Exercise prompt> Give only the lines from the one containing "((sSd (chRun (dsc true 0 0x20000000 0x1000000000) .beats)).sdc" through the end of the material below, exactly as written.

Dataset extract>
◆ ◆ ◆ ◆ ◆

/-- System DMA channel 11 in a state, and descriptors. -/
def sSd (c : SdmCh) : State := { sUp with sdm := { chs := (sUp.sdm.chs).upd 11 (fun _ => c) } }
def dsc (own : Bool) (op : BitVec 2) (src dst : Nat) (n : Nat := 16) : Desc :=
  { own := own, op := op, count := BitVec.ofNat 32 n, src := BitVec.ofNat 64 src, dst := BitVec.ofNat 64 dst }
def chIdle : SdmCh := { en := true, state := .idle, space := 1 }
def chRun (d : Desc) (ph : SdmPhase) : SdmCh := { en := true, state := .running, space := 1, desc := some d, phase := ph, endIe := true }

/-- The channel copies to the end of line 0. -/
def sSdLine : State := { sSd (chRun (dsc true 0 0x20000000 0x1000000FF0) .fetched) with land := { lines := [(0, line0 .filling)] } }

/-- The channel waits for the read-back from port 0, which is contained. -/
def sSdHost : State := { sCont with sdm := (sSd (chRun { dsc true 0 0x20000000 0x3000 with dstSp := 1 } .acked)).sdm }

theorem test_wit_SystemDma : (sSd chIdle).live = true ∧ ((sSd chIdle).sdc 11).en = true ∧ (sSd chIdle).sdcOpen 11 = true ∧
    ((sSd chIdle).sdc 11).state = .idle ∧ (dsc false 0 0 0).own = false ∧ (dsc true 1 0x33 0x20000000).own = true ∧
    (sSd chIdle).descBad 11 (dsc true 1 0x33 0x20000000) = none ∧ (sSd chIdle).descBad 11 (dsc true 3 0 0) = some 0x10 ∧
    ((sSd chIdle).sdc 11).space = 1 ∧ (sSd chIdle).ringOk 11 = true ∧
    ((sSd { chIdle with state := .halted, err := true }).sdc 11).state = .halted ∧ ((sSd { chIdle with state := .halted, err := true }).sdc 11).err = true ∧
    ((sSd { chIdle with state := .halted }).sdc 11).err = false ∧ ((sSd { chIdle with state := .halted }).sdc 11).state = .halted ∧
    ((sSd (chRun (dsc true 1 0x33 0x20000000) .fetched)).sdc 11).desc = some (dsc true 1 0x33 0x20000000) ∧
    ((sSd (chRun (dsc true 1 0x33 0x20000000) .fetched)).sdc 11).state = .running ∧
    ((sSd (chRun (dsc true 1 0x33 0x20000000) .fetched)).sdc 11).phase = .fetched ∧
    (sSd (chRun (dsc true 1 0x33 0x20000000) .fetched)).descContained (dsc true 1 0x33 0x20000000) = false ∧
    (sSd (chRun (dsc true 1 0x33 0x20000000) .fetched)).readsGo = true ∧
    (dsc true 0 0x20000000 0x1000000FF0).dst.toNat = landingBase + 4096 * 0 + 4080 ∧ sSdLine.land.lines.get? 0 = some (line0 .filling) ∧
    (sSdLine.sdc 11).desc = some (dsc true 0 0x20000000 0x1000000FF0) ∧ sSdLine.descContained (dsc true 0 0x20000000 0x1000000FF0) = false ∧
    sSdHost.spContained 1 = true ∧ (sSdHost.sdc 11).phase = .acked ∧ (sSd (chRun (dsc true 0 0x20000000 0x1000000000) .acked)).spContained 0 = false ∧
    (dsc true 0 0x20000000 0x20000100).op = 0 ∧ (piece 16).length = (dsc true 0 0x20000000 0x20000100).count.toNat ∧
    (dsc true 0 0x20000000 0x20000100).dstSp = 0 ∧ (dsc true 0 0x20000000 0x20000100).swap = 0 ∧
    ({ dsc true 0 0x20000000 0x20000100 with dstSp := 1 } : Desc).dstSp = 1 ∧ (dsc true 2 0 0).op = 2 ∧
    ((sSd (chRun (dsc true 0 0x20000000 0x1000000000) .beats)).sdc 11).phase = .beats ∧
    0x1000000000 ≤ (dsc true 0 0x20000000 0x1000000000).dst.toNat ∧
    ((sSd (chRun (dsc true 0 0x20000000 0x1000000000) .acked)).sdc 11).phase = .acked ∧ (11 : Fin 16).val < 12 ∧
    (dsc true 0 0x20000000 0x1000000000).op ≠ 2 ∧ (dsc true 0 0x20000000 0x1000000000).dstSp = 0 := by
  and_intros <;> first | rfl | decide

◆ ◆ ◆ ◆ ◆

Solution for this task>
    ((sSd (chRun (dsc true 0 0x20000000 0x1000000000) .beats)).sdc 11).phase = .beats ∧
    0x1000000000 ≤ (dsc true 0 0x20000000 0x1000000000).dst.toNat ∧
    ((sSd (chRun (dsc true 0 0x20000000 0x1000000000) .acked)).sdc 11).phase = .acked ∧ (11 : Fin 16).val < 12 ∧
    (dsc true 0 0x20000000 0x1000000000).op ≠ 2 ∧ (dsc true 0 0x20000000 0x1000000000).dstSp = 0 := by
  and_intros <;> first | rfl | decide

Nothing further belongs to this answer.